Brief – Begin at the line containing "(s.setX2 v).zeta = s.zeta := rfl" and copy each line exactly through the end of the records, leaving out what comes before.

Material for this task –
@[simp] theorem State.setZvalid_q (v : Bool) : (s.setZvalid v).q = s.q := rfl
@[simp] theorem State.setZvalid_f (v : Bool) : (s.setZvalid v).f = s.f := rfl
@[simp] theorem State.setZvalid_root (v : Bool) : (s.setZvalid v).root = s.root := rfl
@[simp] theorem State.setZvalid_inc (v : Bool) : (s.setZvalid v).inc = s.inc := rfl
@[simp] theorem State.setZvalid_brv (v : Bool) : (s.setZvalid v).brv = s.brv := rfl
@[simp] theorem State.setZvalid_err (v : Bool) : (s.setZvalid v).err = s.err := rfl
@[simp] theorem State.setZvalid_sticky (v : Bool) : (s.setZvalid v).sticky = s.sticky := rfl
@[simp] theorem State.setZvalid_zvalid (v : Bool) : (s.setZvalid v).zvalid = v := rfl
@[simp] theorem State.setZvalid_ecmd (v : Bool) : (s.setZvalid v).ecmd = s.ecmd := rfl
@[simp] theorem State.setZvalid_x0 (v : Bool) : (s.setZvalid v).x0 = s.x0 := rfl
@[simp] theorem State.setZvalid_x1 (v : Bool) : (s.setZvalid v).x1 = s.x1 := rfl
@[simp] theorem State.setZvalid_x2 (v : Bool) : (s.setZvalid v).x2 = s.x2 := rfl
@[simp] theorem State.setZvalid_x3 (v : Bool) : (s.setZvalid v).x3 = s.x3 := rfl
@[simp] theorem State.setZvalid_res (v : Bool) : (s.setZvalid v).res = s.res := rfl
@[simp] theorem State.setZvalid_zeta (v : Bool) : (s.setZvalid v).zeta = s.zeta := rfl
@[simp] theorem State.setZvalid_poly (v : Bool) : (s.setZvalid v).poly = s.poly := rfl
@[simp] theorem State.setZvalid_bytes (v : Bool) : (s.setZvalid v).bytes = s.bytes := rfl
@[simp] theorem State.setZvalid_desc (v : Bool) : (s.setZvalid v).desc = s.desc := rfl
@[simp] theorem State.setZvalid_scratch (v : Bool) : (s.setZvalid v).scratch = s.scratch := rfl
@[simp] theorem State.setZvalid_bitAcc (v : Bool) : (s.setZvalid v).bitAcc = s.bitAcc := rfl
@[simp] theorem State.setZvalid_nttTmp (v : Bool) : (s.setZvalid v).nttTmp = s.nttTmp := rfl
@[simp] theorem State.setZvalid_pending (v : Bool) : (s.setZvalid v).pending = s.pending := rfl
@[simp] theorem State.setZvalid_readValue (v : Bool) : (s.setZvalid v).readValue = s.readValue := rfl

@[simp] theorem State.setX0_q (v : Long) : (s.setX0 v).q = s.q := rfl
@[simp] theorem State.setX0_f (v : Long) : (s.setX0 v).f = s.f := rfl
@[simp] theorem State.setX0_root (v : Long) : (s.setX0 v).root = s.root := rfl
@[simp] theorem State.setX0_inc (v : Long) : (s.setX0 v).inc = s.inc := rfl
@[simp] theorem State.setX0_brv (v : Long) : (s.setX0 v).brv = s.brv := rfl
@[simp] theorem State.setX0_err (v : Long) : (s.setX0 v).err = s.err := rfl
@[simp] theorem State.setX0_sticky (v : Long) : (s.setX0 v).sticky = s.sticky := rfl
@[simp] theorem State.setX0_zvalid (v : Long) : (s.setX0 v).zvalid = s.zvalid := rfl
@[simp] theorem State.setX0_ecmd (v : Long) : (s.setX0 v).ecmd = s.ecmd := rfl
@[simp] theorem State.setX0_x0 (v : Long) : (s.setX0 v).x0 = v := rfl
@[simp] theorem State.setX0_x1 (v : Long) : (s.setX0 v).x1 = s.x1 := rfl
@[simp] theorem State.setX0_x2 (v : Long) : (s.setX0 v).x2 = s.x2 := rfl
@[simp] theorem State.setX0_x3 (v : Long) : (s.setX0 v).x3 = s.x3 := rfl
@[simp] theorem State.setX0_res (v : Long) : (s.setX0 v).res = s.res := rfl
@[simp] theorem State.setX0_zeta (v : Long) : (s.setX0 v).zeta = s.zeta := rfl
@[simp] theorem State.setX0_poly (v : Long) : (s.setX0 v).poly = s.poly := rfl
@[simp] theorem State.setX0_bytes (v : Long) : (s.setX0 v).bytes = s.bytes := rfl
@[simp] theorem State.setX0_desc (v : Long) : (s.setX0 v).desc = s.desc := rfl
@[simp] theorem State.setX0_scratch (v : Long) : (s.setX0 v).scratch = s.scratch := rfl
@[simp] theorem State.setX0_bitAcc (v : Long) : (s.setX0 v).bitAcc = s.bitAcc := rfl
@[simp] theorem State.setX0_nttTmp (v : Long) : (s.setX0 v).nttTmp = s.nttTmp := rfl
@[simp] theorem State.setX0_pending (v : Long) : (s.setX0 v).pending = s.pending := rfl
@[simp] theorem State.setX0_readValue (v : Long) : (s.setX0 v).readValue = s.readValue := rfl

@[simp] theorem State.setX1_q (v : Long) : (s.setX1 v).q = s.q := rfl
@[simp] theorem State.setX1_f (v : Long) : (s.setX1 v).f = s.f := rfl
@[simp] theorem State.setX1_root (v : Long) : (s.setX1 v).root = s.root := rfl
@[simp] theorem State.setX1_inc (v : Long) : (s.setX1 v).inc = s.inc := rfl
@[simp] theorem State.setX1_brv (v : Long) : (s.setX1 v).brv = s.brv := rfl
@[simp] theorem State.setX1_err (v : Long) : (s.setX1 v).err = s.err := rfl
@[simp] theorem State.setX1_sticky (v : Long) : (s.setX1 v).sticky = s.sticky := rfl
@[simp] theorem State.setX1_zvalid (v : Long) : (s.setX1 v).zvalid = s.zvalid := rfl
@[simp] theorem State.setX1_ecmd (v : Long) : (s.setX1 v).ecmd = s.ecmd := rfl
@[simp] theorem State.setX1_x0 (v : Long) : (s.setX1 v).x0 = s.x0 := rfl
@[simp] theorem State.setX1_x1 (v : Long) : (s.setX1 v).x1 = v := rfl
@[simp] theorem State.setX1_x2 (v : Long) : (s.setX1 v).x2 = s.x2 := rfl
@[simp] theorem State.setX1_x3 (v : Long) : (s.setX1 v).x3 = s.x3 := rfl
@[simp] theorem State.setX1_res (v : Long) : (s.setX1 v).res = s.res := rfl
@[simp] theorem State.setX1_zeta (v : Long) : (s.setX1 v).zeta = s.zeta := rfl
@[simp] theorem State.setX1_poly (v : Long) : (s.setX1 v).poly = s.poly := rfl
@[simp] theorem State.setX1_bytes (v : Long) : (s.setX1 v).bytes = s.bytes := rfl
@[simp] theorem State.setX1_desc (v : Long) : (s.setX1 v).desc = s.desc := rfl
@[simp] theorem State.setX1_scratch (v : Long) : (s.setX1 v).scratch = s.scratch := rfl
@[simp] theorem State.setX1_bitAcc (v : Long) : (s.setX1 v).bitAcc = s.bitAcc := rfl
@[simp] theorem State.setX1_nttTmp (v : Long) : (s.setX1 v).nttTmp = s.nttTmp := rfl
@[simp] theorem State.setX1_pending (v : Long) : (s.setX1 v).pending = s.pending := rfl
@[simp] theorem State.setX1_readValue (v : Long) : (s.setX1 v).readValue = s.readValue := rfl

@[simp] theorem State.setX2_q (v : Long) : (s.setX2 v).q = s.q := rfl
@[simp] theorem State.setX2_f (v : Long) : (s.setX2 v).f = s.f := rfl
@[simp] theorem State.setX2_root (v : Long) : (s.setX2 v).root = s.root := rfl
@[simp] theorem State.setX2_inc (v : Long) : (s.setX2 v).inc = s.inc := rfl
@[simp] theorem State.setX2_brv (v : Long) : (s.setX2 v).brv = s.brv := rfl
@[simp] theorem State.setX2_err (v : Long) : (s.setX2 v).err = s.err := rfl
@[simp] theorem State.setX2_sticky (v : Long) : (s.setX2 v).sticky = s.sticky := rfl
@[simp] theorem State.setX2_zvalid (v : Long) : (s.setX2 v).zvalid = s.zvalid := rfl
@[simp] theorem State.setX2_ecmd (v : Long) : (s.setX2 v).ecmd = s.ecmd := rfl
@[simp] theorem State.setX2_x0 (v : Long) : (s.setX2 v).x0 = s.x0 := rfl
@[simp] theorem State.setX2_x1 (v : Long) : (s.setX2 v).x1 = s.x1 := rfl
@[simp] theorem State.setX2_x2 (v : Long) : (s.setX2 v).x2 = v := rfl
@[simp] theorem State.setX2_x3 (v : Long) : (s.setX2 v).x3 = s.x3 := rfl
@[simp] theorem State.setX2_res (v : Long) : (s.setX2 v).res = s.res := rfl
@[simp] theorem State.setX2_zeta (v : Long) : (s.setX2 v).zeta = s.zeta := rfl
@[simp] theorem State.setX2_poly (v : Long) : (s.setX2 v).poly = s.poly := rfl
@[simp] theorem State.setX2_bytes (v : Long) : (s.setX2 v).bytes = s.bytes := rfl
@[simp] theorem State.setX2_desc (v : Long) : (s.setX2 v).desc = s.desc := rfl
@[simp] theorem State.setX2_scratch (v : Long) : (s.setX2 v).scratch = s.scratch := rfl
@[simp] theorem State.setX2_bitAcc (v : Long) : (s.setX2 v).bitAcc = s.bitAcc := rfl
@[simp] theorem State.setX2_nttTmp (v : Long) : (s.setX2 v).nttTmp = s.nttTmp := rfl
@[simp] theorem State.setX2_pending (v : Long) : (s.setX2 v).pending = s.pending := rfl
@[simp] theorem State.setX2_readValue (v : Long) : (s.setX2 v).readValue = s.readValue := rfl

Task answer –
@[simp] theorem State.setX2_zeta (v : Long) : (s.setX2 v).zeta = s.zeta := rfl
@[simp] theorem State.setX2_poly (v : Long) : (s.setX2 v).poly = s.poly := rfl
@[simp] theorem State.setX2_bytes (v : Long) : (s.setX2 v).bytes = s.bytes := rfl
@[simp] theorem State.setX2_desc (v : Long) : (s.setX2 v).desc = s.desc := rfl
@[simp] theorem State.setX2_scratch (v : Long) : (s.setX2 v).scratch = s.scratch := rfl
@[simp] theorem State.setX2_bitAcc (v : Long) : (s.setX2 v).bitAcc = s.bitAcc := rfl
@[simp] theorem State.setX2_nttTmp (v : Long) : (s.setX2 v).nttTmp = s.nttTmp := rfl
@[simp] theorem State.setX2_pending (v : Long) : (s.setX2 v).pending = s.pending := rfl
@[simp] theorem State.setX2_readValue (v : Long) : (s.setX2 v).readValue = s.readValue := rfl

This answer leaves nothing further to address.